Acknowledging he didn't wait (got happy feet?), missed a guy breaking open or whatever is far different from what you're trying to portray. You basically are to the point where you think he was trying to tank the game.

Last edited by Herschel

I don't care what happens.  still not over the loss.  just seems like whatever;whatever with this team - can't get over the hump, defense one year, offense one year, coaching - just ready for it to change. i am totally out of any offseason stuff right now and really could not care less about the draft and what they do right now, they have soured me that bad right now...still pissed.

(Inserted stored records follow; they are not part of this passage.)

/-- One step of the RECHECK walk at the head (R153). -/
def Ctl.recheckStep (c : Ctl) (k : Env) (t : Task) (again : Bool) : Ctl :=
  match c.walkAt t.cursor with
  | none => if again then c.onHead (fun t => { t with kind := .recheck true false, cursor := 0 }) else c.popTask
  | some e => (c.onHead (fun t => { t with kind := .recheck true again })).decideAt k e.id e

/-- The step of the head task's walk. -/
def Ctl.walkStep (c : Ctl) (k : Env) : Ctl :=
  match c.repair with
  | [] => c
  | t :: _ =>
    match t.kind with
    | .departure p => c.departureStep k t p
    | .recheck _ again => c.recheckStep k t again

/-- A step of the head's walk is due: the station is ACTIVE or FROZEN, the walk does not wait, and the head is of the
kind asked for (R150). -/
def Ctl.walkDue (c : Ctl) (recheck : Bool) : Bool :=
  c.station.timersRun &&
    (match c.repair with
     | [] => false
     | t :: _ => !t.waiting && t.isRecheck == recheck)

/-- A freed slot is given out (R144): to the oldest catch-up request, else to the waiting head task. -/
def Ctl.grantSlot (c : Ctl) (k : Env) : Ctl :=
  match c.freeSlot with
  | none => c
  | some slot =>
    match c.catchUps with
    | x :: rest =>
      let c := { c with catchUps := rest }
      match c.startJob slot .catchUp (ownId k x.seq) x.target with
      | some c' => c'
      | none => c.catchUpDamaged k x.seq x.target
    | [] =>
      match c.repair with
      | t :: _ => if t.waiting && c.station.timersRun then (c.onHead (fun t => { t with waiting := false })).walkStep k else c
      | [] => c

/-- The recheck timer has run out (R153). -/
def Ctl.recheckExpired (c : Ctl) : Ctl :=
  if c.recheck = some 0 && c.station.timersRun then { c with recheck := some recheckInterval }.requestRecheck else c

/-! ## The holdings generator (R154, R155) -/

/-- The entry is held CLOSED at its whole known depth, and so may stand in a RUN (R155). -/
def Entry.heldWhole (e : Entry) (k : Env) : Bool := e.closed && decide (e.ownDepth k = e.known)

/-- A run extended: its count, and the entries after it (R155). -/
def extendRun (k : Env) : Word → Nat → List Entry → Nat × List Entry
  | _, count, [] => (count, [])
  | next, count, e :: rest =>
    if e.heldWhole k && decide (e.id.seq = next) && decide (count < 65535) then extendRun k (next + 1) (count + 1) rest
    else (count, e :: rest)

/-- Up to so many items of a frame from the held entries of a group, and the entries left (R155). -/
def holdItems (k : Env) : Nat → List Entry → List HoldItem × List Entry
  | 0, l => ([], l)
  | _ + 1, [] => ([], [])
  | n + 1, e :: rest =>
    if e.heldWhole k then
      let r := extendRun k (e.id.seq + 1) 1 rest
      let more := holdItems k n r.2
      (.run e.id.seq (halfOf r.1) :: more.1, more.2)
    else
      let more := holdItems k n rest
      (.page e.id.seq (byteOf (e.ownDepth k)) (bitOf e.closed 0) :: more.1, more.2)

/-- The held entries of an origin group from a cursor on (R155). -/
def Ctl.heldOf (c : Ctl) (k : Env) (group cursor : Nat) : List Entry :=
  c.dir.filter (fun e => decide (e.id.origin.val = group) && decide (cursor ≤ e.id.seq.toNat) && decide (1 ≤ e.ownDepth k))

/-- The cursor after a frame: just above the last entry reported. -/
def nextCursor (held left : List Entry) (cursor : Nat) : Nat :=
  match (held.take (held.length - left.length)).getLast? with
  | some e => e.id.seq.toNat + 1
  | none => cursor

/-- The next frame of a series is formed and requested (R155). -/
def Ctl.formHoldings (c : Ctl) (k : Env) (s : Series) : Ctl :=
  let held := c.heldOf k s.group s.cursor
  let r := holdItems k 16 held
  let lastOrigin := r.2.isEmpty
  let lastSeries := lastOrigin && decide (s.group = 7)
  let body : HoldingsBody :=
    { series := s.num, origin := byteOf s.group, index := halfOf s.index,
      flags := bitOf lastOrigin 0 ||| bitOf lastSeries 1, items := r.1 }
  { c with holdings := { c.holdings with
      series := some { s with cursor := nextCursor held r.2 s.cursor, index := s.index + 1, lastOrigin := lastOrigin,
                              lastSeries := lastSeries } } }.onTx (fun t => t.request (.holdings body))

/-- A full series starts: the next number, origin 0, the lowest seq, index 0 (R154). -/
def Ctl.startSeries (c : Ctl) (k : Env) : Ctl :=
  let num := c.holdings.lastNum + 1
  { c with holdings := { c.holdings with lastNum := num } }.formHoldings k
    { num := num, group := 0, cursor := 0, index := 0, lastOrigin := false, lastSeries := false }

/-- A pending series is acted on when none is in progress (R99). -/
def Ctl.actPending (c : Ctl) (k : Env) : Ctl :=
  if c.holdings.pending && c.holdings.series.isNone && c.station.timersRun then
    { c with holdings := { c.holdings with pending := false } }.startSeries k
  else c

/-- END OF TRANSMISSION of a HOLDINGS frame (R155). -/
def Ctl.holdingsSent (c : Ctl) (k : Env) : Ctl :=
  match c.holdings.series with
  | none => c
  | some s =>
    if s.lastSeries then
      { c with holdings := { c.holdings with series := none, endedAt := some k.clock } }.actPending k
    else if s.lastOrigin then c.formHoldings k { s with group := s.group + 1, cursor := 0, index := 0 }
    else c.formHoldings k s

/-- A series ended within the last 40 ms (R99; log 25). -/
def Ctl.suppressed (c : Ctl) (k : Env) : Bool :=
  match c.holdings.endedAt with
  | none => false
  | some t => decide ((k.clock - t).toNat < 40)

/-- A report request from a PRESENT peer (R99). -/
def Ctl.holdingsAsked (c : Ctl) (k : Env) : Ctl :=
  if c.holdings.series.isSome || !c.station.timersRun then { c with holdings := { c.holdings with pending := true } }
  else if c.suppressed k then c
  else c.startSeries k

/-! ## The holdings receiver (R156, R157) -/

/-- One item of a HOLDINGS frame applied to an entry; `raise` where the depth may not be lowered (R156). -/
def Entry.holdItem (s : Station) (raise : Bool) (e : Entry) (i : HoldItem) : Entry :=
  match i with
  | .run seq count =>
    if seq.toNat ≤ e.id.seq.toNat ∧ e.id.seq.toNat < seq.toNat + count.toNat then
      (if raise then e.raiseDepth s e.known else e.setDepth s e.known)
    else e
  | .page seq depth flags =>
    if seq = e.id.seq then
      let d := min depth.toNat e.known
      let closes := flags.getLsbD 0 && decide (depth.toNat = e.known) && decide (e.role = .replica)
      let e := if raise then e.raiseDepth s d else e.setDepth s d
      { e with closed := e.closed || closes }
    else e

/-- The item is a RUN. -/
def HoldItem.isRun : HoldItem → Bool
  | .run _ _ => true
  | .page _ _ _ => false

/-- The items of a frame in the order in which they are applied: every RUN before every PAGE (R156). -/
def HoldingsBody.inOrder (b : HoldingsBody) : List HoldItem :=
  b.items.filter HoldItem.isRun ++ b.items.filter (fun i => !i.isRun)

/-- A HOLDINGS frame applied to one entry of its origin (R156). -/
def Entry.holdFrame (e : Entry) (s : Station) (raise : Bool) (b : HoldingsBody) : Entry :=
  b.inOrder.foldl (Entry.holdItem s raise) (if decide (b.index = 0) && !raise then e.setDepth s 0 else e)

/-- The depths of a HOLDINGS frame recorded, entry by entry (R156). -/
def Ctl.recordHoldings (c : Ctl) (k : Env) (s : Station) (b : HoldingsBody) : Ctl :=
  match stationOf b.origin with
  | none => c
  | some o =>
    ((c.dir.filter (fun e => decide (e.id.origin = o))).map (·.id)).foldl (fun c id =>
      let raise := decide (o = k.me) && c.inTable id.seq
      c.recordFrom k id (fun e => e.holdFrame s raise b)) c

It's hard to understand why QBs sometimes ignore the obvious. I can understand rookies or young players not seeing or anticipating when a WR gets/will be open, but certainly not a 15+ year vet, especially an extremely talented one.
It has to be his job to throw to the (obviously) open guy (assuming there is one) no matter how a play develops. Catching is the receiver's responsibility.
Maybe my view is too narrow, uninformed, and/or totally wrong, but when ARod's "trust" crap supersedes team results, there's a problem.

@michiganjoe posted:

Said it before and I'll say it again: if Deguara's drop caused AR to avoid him for even simple checkdowns it's a fatal flaw in his game and the team really does need to move on.

Need to trust your players and take what the defense is giving you. AR failed to do that on multiple occasions in the Niner game.

He is playing office politics on the field. Can’t have that. If he only throws to establish vets(remember how often he forced the ball to Jimmy Graham) blow the team up and load up on Devante and a bunch of vets at the receiver position. Otherwise, move on.